* **Task to complete**
For the listing below, return the line containing "(s.moveIndex d).slc = s.slc", the line containing "theorem State.settle_frame (s", and all lines in between, exactly as written and nothing else.

* **Data for the task**
-- ==== Sys2Proof/Laws/State.lean ====
section
/-!
SUPPORT. What each shared order and update leaves alone: one lemma per operation, whose parts rewrite the blocks that
the operation does not touch; and the small lemmas of the port and of the timers.
-/

namespace Sys2Proof.Machine

/-! ### Ports -/

@[simp] theorem State.pif_setPif_self (s : State) (p : Port) (f : Pif) : (s.setPif p f).pif p = f := by
  cases p <;> rfl

@[simp] theorem State.pif_setPif_other (s : State) (p : Port) (f : Pif) :
    (s.setPif p f).pif (otherPort p) = s.pif (otherPort p) := by
  cases p <;> rfl

@[simp] theorem State.pif_portP (s : State) : s.pif .portP = s.pifP := rfl
@[simp] theorem State.pif_portD (s : State) : s.pif .portD = s.pifD := rfl

/-- One port's interface replaced. -/
@[simp] theorem State.setPif_frame (s : State) (p : Port) (f : Pif) :
    (s.setPif p f).rstnLow = s.rstnLow ∧ (s.setPif p f).lowvPin = s.lowvPin ∧ (s.setPif p f).homePin = s.homePin ∧
    (s.setPif p f).prm = s.prm ∧ (s.setPif p f).dfe = s.dfe ∧ (s.setPif p f).focus = s.focus ∧
    (s.setPif p f).track = s.track ∧ (s.setPif p f).dmn = s.dmn ∧ (s.setPif p f).spc = s.spc ∧
    (s.setPif p f).slc = s.slc ∧ (s.setPif p f).pru = s.pru ∧ (s.setPif p f).mve = s.mve ∧
    (s.setPif p f).arb = s.arb ∧ (s.setPif p f).dsv = s.dsv ∧ (s.setPif p f).ctb = s.ctb ∧
    (s.setPif p f).pending = s.pending := by
  cases p <;> simp [State.setPif]

/-- A notice raised on a port (R177). -/
@[simp] theorem State.raise_frame (s : State) (p : Port) (n : Notice) :
    (s.raise p n).rstnLow = s.rstnLow ∧ (s.raise p n).lowvPin = s.lowvPin ∧ (s.raise p n).homePin = s.homePin ∧
    (s.raise p n).prm = s.prm ∧ (s.raise p n).dfe = s.dfe ∧ (s.raise p n).focus = s.focus ∧
    (s.raise p n).track = s.track ∧ (s.raise p n).dmn = s.dmn ∧ (s.raise p n).spc = s.spc ∧
    (s.raise p n).slc = s.slc ∧ (s.raise p n).pru = s.pru ∧ (s.raise p n).mve = s.mve ∧ (s.raise p n).arb = s.arb ∧
    (s.raise p n).dsv = s.dsv ∧ (s.raise p n).ctb = s.ctb ∧ (s.raise p n).pending = s.pending := by
  simp [State.raise]

/-- A notice raised on both ports (R176). -/
@[simp] theorem State.raiseBoth_frame (s : State) (n : Notice) :
    (s.raiseBoth n).rstnLow = s.rstnLow ∧ (s.raiseBoth n).lowvPin = s.lowvPin ∧
    (s.raiseBoth n).homePin = s.homePin ∧ (s.raiseBoth n).prm = s.prm ∧ (s.raiseBoth n).dfe = s.dfe ∧
    (s.raiseBoth n).focus = s.focus ∧ (s.raiseBoth n).track = s.track ∧ (s.raiseBoth n).dmn = s.dmn ∧
    (s.raiseBoth n).spc = s.spc ∧ (s.raiseBoth n).slc = s.slc ∧ (s.raiseBoth n).pru = s.pru ∧
    (s.raiseBoth n).mve = s.mve ∧ (s.raiseBoth n).arb = s.arb ∧ (s.raiseBoth n).dsv = s.dsv ∧
    (s.raiseBoth n).ctb = s.ctb ∧ (s.raiseBoth n).pending = s.pending := by
  simp [State.raiseBoth]

/-- COUNTER_HALF judged (R182). -/
@[simp] theorem State.judgeHalf_frame (s : State) (c : CounterId) (p : Port) :
    (s.judgeHalf c p).rstnLow = s.rstnLow ∧ (s.judgeHalf c p).lowvPin = s.lowvPin ∧
    (s.judgeHalf c p).homePin = s.homePin ∧ (s.judgeHalf c p).prm = s.prm ∧ (s.judgeHalf c p).dfe = s.dfe ∧
    (s.judgeHalf c p).focus = s.focus ∧ (s.judgeHalf c p).track = s.track ∧ (s.judgeHalf c p).dmn = s.dmn ∧
    (s.judgeHalf c p).spc = s.spc ∧ (s.judgeHalf c p).slc = s.slc ∧ (s.judgeHalf c p).pru = s.pru ∧
    (s.judgeHalf c p).mve = s.mve ∧ (s.judgeHalf c p).arb = s.arb ∧ (s.judgeHalf c p).dsv = s.dsv ∧
    (s.judgeHalf c p).ctb = s.ctb ∧ (s.judgeHalf c p).pending = s.pending := by
  unfold State.judgeHalf
  split <;> simp

/-- A counter's increment (R180). -/
@[simp] theorem State.bump_frame (s : State) (c : CounterId) :
    (s.bump c).rstnLow = s.rstnLow ∧ (s.bump c).lowvPin = s.lowvPin ∧ (s.bump c).homePin = s.homePin ∧
    (s.bump c).prm = s.prm ∧ (s.bump c).dfe = s.dfe ∧ (s.bump c).focus = s.focus ∧ (s.bump c).track = s.track ∧
    (s.bump c).dmn = s.dmn ∧ (s.bump c).spc = s.spc ∧ (s.bump c).slc = s.slc ∧ (s.bump c).pru = s.pru ∧
    (s.bump c).mve = s.mve ∧ (s.bump c).arb = s.arb ∧ (s.bump c).dsv = s.dsv ∧ (s.bump c).pending = s.pending := by
  simp [State.bump]

/-- The anchor dropped (R100). -/
@[simp] theorem State.dropAnchor_frame (s : State) :
    (s.dropAnchor).rstnLow = s.rstnLow ∧ (s.dropAnchor).lowvPin = s.lowvPin ∧ (s.dropAnchor).homePin = s.homePin ∧
    (s.dropAnchor).prm = s.prm ∧ (s.dropAnchor).dfe = s.dfe ∧ (s.dropAnchor).focus = s.focus ∧
    (s.dropAnchor).track = s.track ∧ (s.dropAnchor).dmn = s.dmn ∧ (s.dropAnchor).spc = s.spc ∧
    (s.dropAnchor).slc = s.slc ∧ (s.dropAnchor).mve = s.mve ∧ (s.dropAnchor).arb = s.arb ∧
    (s.dropAnchor).dsv = s.dsv ∧ (s.dropAnchor).pifP = s.pifP ∧ (s.dropAnchor).pifD = s.pifD ∧
    (s.dropAnchor).ctb = s.ctb ∧ (s.dropAnchor).pending = s.pending := by
  unfold State.dropAnchor
  split <;> simp

/-- The estimated block formed again (R83). -/
@[simp] theorem State.formEstimate_frame (s : State) :
    (s.formEstimate).rstnLow = s.rstnLow ∧ (s.formEstimate).lowvPin = s.lowvPin ∧
    (s.formEstimate).homePin = s.homePin ∧ (s.formEstimate).prm = s.prm ∧ (s.formEstimate).dfe = s.dfe ∧
    (s.formEstimate).focus = s.focus ∧ (s.formEstimate).track = s.track ∧ (s.formEstimate).dmn = s.dmn ∧
    (s.formEstimate).spc = s.spc ∧ (s.formEstimate).slc = s.slc ∧ (s.formEstimate).mve = s.mve ∧
    (s.formEstimate).arb = s.arb ∧ (s.formEstimate).dsv = s.dsv ∧ (s.formEstimate).pifP = s.pifP ∧
    (s.formEstimate).pifD = s.pifD ∧ (s.formEstimate).ctb = s.ctb ∧ (s.formEstimate).pending = s.pending := by
  unfold State.formEstimate
  split <;> simp

/-- The target period computed again (R63). -/
@[simp] theorem State.retarget_frame (s : State) :
    (s.retarget).rstnLow = s.rstnLow ∧ (s.retarget).lowvPin = s.lowvPin ∧ (s.retarget).homePin = s.homePin ∧
    (s.retarget).prm = s.prm ∧ (s.retarget).dfe = s.dfe ∧ (s.retarget).focus = s.focus ∧
    (s.retarget).track = s.track ∧ (s.retarget).dmn = s.dmn ∧ (s.retarget).slc = s.slc ∧ (s.retarget).pru = s.pru ∧
    (s.retarget).mve = s.mve ∧ (s.retarget).arb = s.arb ∧ (s.retarget).dsv = s.dsv ∧ (s.retarget).pifP = s.pifP ∧
    (s.retarget).pifD = s.pifD ∧ (s.retarget).ctb = s.ctb ∧ (s.retarget).pending = s.pending := by
  simp [State.retarget]

/-- The track index set (R83, R63). -/
@[simp] theorem State.setIndex_frame (s : State) (n : Int) :
    (s.setIndex n).rstnLow = s.rstnLow ∧ (s.setIndex n).lowvPin = s.lowvPin ∧ (s.setIndex n).homePin = s.homePin ∧
    (s.setIndex n).prm = s.prm ∧ (s.setIndex n).dfe = s.dfe ∧ (s.setIndex n).focus = s.focus ∧
    (s.setIndex n).track = s.track ∧ (s.setIndex n).dmn = s.dmn ∧ (s.setIndex n).slc = s.slc ∧
    (s.setIndex n).mve = s.mve ∧ (s.setIndex n).arb = s.arb ∧ (s.setIndex n).dsv = s.dsv ∧
    (s.setIndex n).pifP = s.pifP ∧ (s.setIndex n).pifD = s.pifD ∧ (s.setIndex n).ctb = s.ctb ∧
    (s.setIndex n).pending = s.pending := by
  unfold State.setIndex
  split <;> simp

/-- The track index moved (R84, R85). -/
@[simp] theorem State.moveIndex_frame (s : State) (d : Int) :
    (s.moveIndex d).rstnLow = s.rstnLow ∧ (s.moveIndex d).lowvPin = s.lowvPin ∧
    (s.moveIndex d).homePin = s.homePin ∧ (s.moveIndex d).prm = s.prm ∧ (s.moveIndex d).dfe = s.dfe ∧
    (s.moveIndex d).focus = s.focus ∧ (s.moveIndex d).track = s.track ∧ (s.moveIndex d).dmn = s.dmn ∧
    (s.moveIndex d).slc = s.slc ∧ (s.moveIndex d).mve = s.mve ∧ (s.moveIndex d).arb = s.arb ∧
    (s.moveIndex d).dsv = s.dsv ∧ (s.moveIndex d).pifP = s.pifP ∧ (s.moveIndex d).pifD = s.pifD ∧
    (s.moveIndex d).ctb = s.ctb ∧ (s.moveIndex d).pending = s.pending := by
  simp [State.moveIndex]

/-- The position mark cleared (R154). -/
@[simp] theorem State.clearMark_frame (s : State) (tell : Bool) :
    (s.clearMark tell).rstnLow = s.rstnLow ∧ (s.clearMark tell).lowvPin = s.lowvPin ∧
    (s.clearMark tell).homePin = s.homePin ∧ (s.clearMark tell).prm = s.prm ∧ (s.clearMark tell).dfe = s.dfe ∧
    (s.clearMark tell).focus = s.focus ∧ (s.clearMark tell).track = s.track ∧ (s.clearMark tell).dmn = s.dmn ∧
    (s.clearMark tell).spc = s.spc ∧ (s.clearMark tell).slc = s.slc ∧ (s.clearMark tell).pru = s.pru ∧
    (s.clearMark tell).mve = s.mve ∧ (s.clearMark tell).dsv = s.dsv ∧ (s.clearMark tell).ctb = s.ctb ∧
    (s.clearMark tell).pending = s.pending := by
  unfold State.clearMark
  split
  · simp
  · cases tell <;> simp

/-- A holding jump ended (R118). -/
@[simp] theorem State.endHoldJump_frame (s : State) :
    (s.endHoldJump).rstnLow = s.rstnLow ∧ (s.endHoldJump).lowvPin = s.lowvPin ∧
    (s.endHoldJump).homePin = s.homePin ∧ (s.endHoldJump).prm = s.prm ∧ (s.endHoldJump).dfe = s.dfe ∧
    (s.endHoldJump).focus = s.focus ∧ (s.endHoldJump).track = s.track ∧ (s.endHoldJump).dmn = s.dmn ∧
    (s.endHoldJump).spc = s.spc ∧ (s.endHoldJump).slc = s.slc ∧ (s.endHoldJump).pru = s.pru ∧
    (s.endHoldJump).arb = s.arb ∧ (s.endHoldJump).dsv = s.dsv ∧ (s.endHoldJump).pifP = s.pifP ∧
    (s.endHoldJump).pifD = s.pifD ∧ (s.endHoldJump).ctb = s.ctb ∧ (s.endHoldJump).pending = s.pending := by
  simp [State.endHoldJump]

/-- The anchor and the mark at the entry to a drive state (R157). -/
@[simp] theorem State.settle_frame (s : State) (d : DriveState) :
    (s.settle d).rstnLow = s.rstnLow ∧ (s.settle d).lowvPin = s.lowvPin ∧ (s.settle d).homePin = s.homePin ∧
    (s.settle d).prm = s.prm ∧ (s.settle d).dfe = s.dfe ∧ (s.settle d).focus = s.focus ∧
    (s.settle d).track = s.track ∧ (s.settle d).dmn = s.dmn ∧ (s.settle d).spc = s.spc ∧ (s.settle d).slc = s.slc ∧
    (s.settle d).mve = s.mve ∧ (s.settle d).dsv = s.dsv ∧ (s.settle d).ctb = s.ctb ∧
    (s.settle d).pending = s.pending := by
  unfold State.settle
  split <;> simp

/-- A holding jump at the departure from a drive state (R157). -/
@[simp] theorem State.leaveDrive_frame (s : State) (d : DriveState) :
    (s.leaveDrive d).rstnLow = s.rstnLow ∧ (s.leaveDrive d).lowvPin = s.lowvPin ∧
    (s.leaveDrive d).homePin = s.homePin ∧ (s.leaveDrive d).prm = s.prm ∧ (s.leaveDrive d).dfe = s.dfe ∧
    (s.leaveDrive d).focus = s.focus ∧ (s.leaveDrive d).track = s.track ∧ (s.leaveDrive d).dmn = s.dmn ∧
    (s.leaveDrive d).spc = s.spc ∧ (s.leaveDrive d).slc = s.slc ∧ (s.leaveDrive d).pru = s.pru ∧
    (s.leaveDrive d).arb = s.arb ∧ (s.leaveDrive d).dsv = s.dsv ∧ (s.leaveDrive d).pifP = s.pifP ∧
    (s.leaveDrive d).pifD = s.pifD ∧ (s.leaveDrive d).ctb = s.ctb ∧ (s.leaveDrive d).pending = s.pending := by
  unfold State.leaveDrive
  split <;> simp

/-- The drive state changed (R157). -/
@[simp] theorem State.setDrive_frame (s : State) (d : DriveState) :
    (s.setDrive d).rstnLow = s.rstnLow ∧ (s.setDrive d).lowvPin = s.lowvPin ∧ (s.setDrive d).homePin = s.homePin ∧
    (s.setDrive d).prm = s.prm ∧ (s.setDrive d).dfe = s.dfe ∧ (s.setDrive d).focus = s.focus ∧
    (s.setDrive d).track = s.track ∧ (s.setDrive d).dmn = s.dmn ∧ (s.setDrive d).spc = s.spc ∧
    (s.setDrive d).slc = s.slc ∧ (s.setDrive d).ctb = s.ctb ∧ (s.setDrive d).pending = s.pending := by
  unfold State.setDrive
  split <;> simp

/-- The laser turned on (R161). -/
@[simp] theorem State.laserOn_frame (s : State) :
    (s.laserOn).rstnLow = s.rstnLow ∧ (s.laserOn).lowvPin = s.lowvPin ∧ (s.laserOn).homePin = s.homePin ∧
    (s.laserOn).prm = s.prm ∧ (s.laserOn).dfe = s.dfe ∧ (s.laserOn).focus = s.focus ∧ (s.laserOn).track = s.track ∧
    (s.laserOn).dmn = s.dmn ∧ (s.laserOn).spc = s.spc ∧ (s.laserOn).slc = s.slc ∧ (s.laserOn).pru = s.pru ∧
    (s.laserOn).mve = s.mve ∧ (s.laserOn).arb = s.arb ∧ (s.laserOn).pifP = s.pifP ∧ (s.laserOn).pifD = s.pifD ∧
    (s.laserOn).ctb = s.ctb ∧ (s.laserOn).pending = s.pending := by
  unfold State.laserOn
  split <;> simp

/-- The laser turned off (R161). -/
@[simp] theorem State.laserOff_frame (s : State) :
    (s.laserOff).rstnLow = s.rstnLow ∧ (s.laserOff).lowvPin = s.lowvPin ∧ (s.laserOff).homePin = s.homePin ∧
    (s.laserOff).prm = s.prm ∧ (s.laserOff).dfe = s.dfe ∧ (s.laserOff).focus = s.focus ∧
    (s.laserOff).track = s.track ∧ (s.laserOff).dmn = s.dmn ∧ (s.laserOff).spc = s.spc ∧ (s.laserOff).slc = s.slc ∧
    (s.laserOff).pru = s.pru ∧ (s.laserOff).mve = s.mve ∧ (s.laserOff).arb = s.arb ∧ (s.laserOff).pifP = s.pifP ∧
    (s.laserOff).pifD = s.pifD ∧ (s.laserOff).ctb = s.ctb ∧ (s.laserOff).pending = s.pending := by
  simp [State.laserOff]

* **Your response**
    (s.moveIndex d).slc = s.slc ∧ (s.moveIndex d).mve = s.mve ∧ (s.moveIndex d).arb = s.arb ∧
    (s.moveIndex d).dsv = s.dsv ∧ (s.moveIndex d).pifP = s.pifP ∧ (s.moveIndex d).pifD = s.pifD ∧
    (s.moveIndex d).ctb = s.ctb ∧ (s.moveIndex d).pending = s.pending := by
  simp [State.moveIndex]

/-- The position mark cleared (R154). -/
@[simp] theorem State.clearMark_frame (s : State) (tell : Bool) :
    (s.clearMark tell).rstnLow = s.rstnLow ∧ (s.clearMark tell).lowvPin = s.lowvPin ∧
    (s.clearMark tell).homePin = s.homePin ∧ (s.clearMark tell).prm = s.prm ∧ (s.clearMark tell).dfe = s.dfe ∧
    (s.clearMark tell).focus = s.focus ∧ (s.clearMark tell).track = s.track ∧ (s.clearMark tell).dmn = s.dmn ∧
    (s.clearMark tell).spc = s.spc ∧ (s.clearMark tell).slc = s.slc ∧ (s.clearMark tell).pru = s.pru ∧
    (s.clearMark tell).mve = s.mve ∧ (s.clearMark tell).dsv = s.dsv ∧ (s.clearMark tell).ctb = s.ctb ∧
    (s.clearMark tell).pending = s.pending := by
  unfold State.clearMark
  split
  · simp
  · cases tell <;> simp

/-- A holding jump ended (R118). -/
@[simp] theorem State.endHoldJump_frame (s : State) :
    (s.endHoldJump).rstnLow = s.rstnLow ∧ (s.endHoldJump).lowvPin = s.lowvPin ∧
    (s.endHoldJump).homePin = s.homePin ∧ (s.endHoldJump).prm = s.prm ∧ (s.endHoldJump).dfe = s.dfe ∧
    (s.endHoldJump).focus = s.focus ∧ (s.endHoldJump).track = s.track ∧ (s.endHoldJump).dmn = s.dmn ∧
    (s.endHoldJump).spc = s.spc ∧ (s.endHoldJump).slc = s.slc ∧ (s.endHoldJump).pru = s.pru ∧
    (s.endHoldJump).arb = s.arb ∧ (s.endHoldJump).dsv = s.dsv ∧ (s.endHoldJump).pifP = s.pifP ∧
    (s.endHoldJump).pifD = s.pifD ∧ (s.endHoldJump).ctb = s.ctb ∧ (s.endHoldJump).pending = s.pending := by
  simp [State.endHoldJump]

/-- The anchor and the mark at the entry to a drive state (R157). -/
@[simp] theorem State.settle_frame (s : State) (d : DriveState) :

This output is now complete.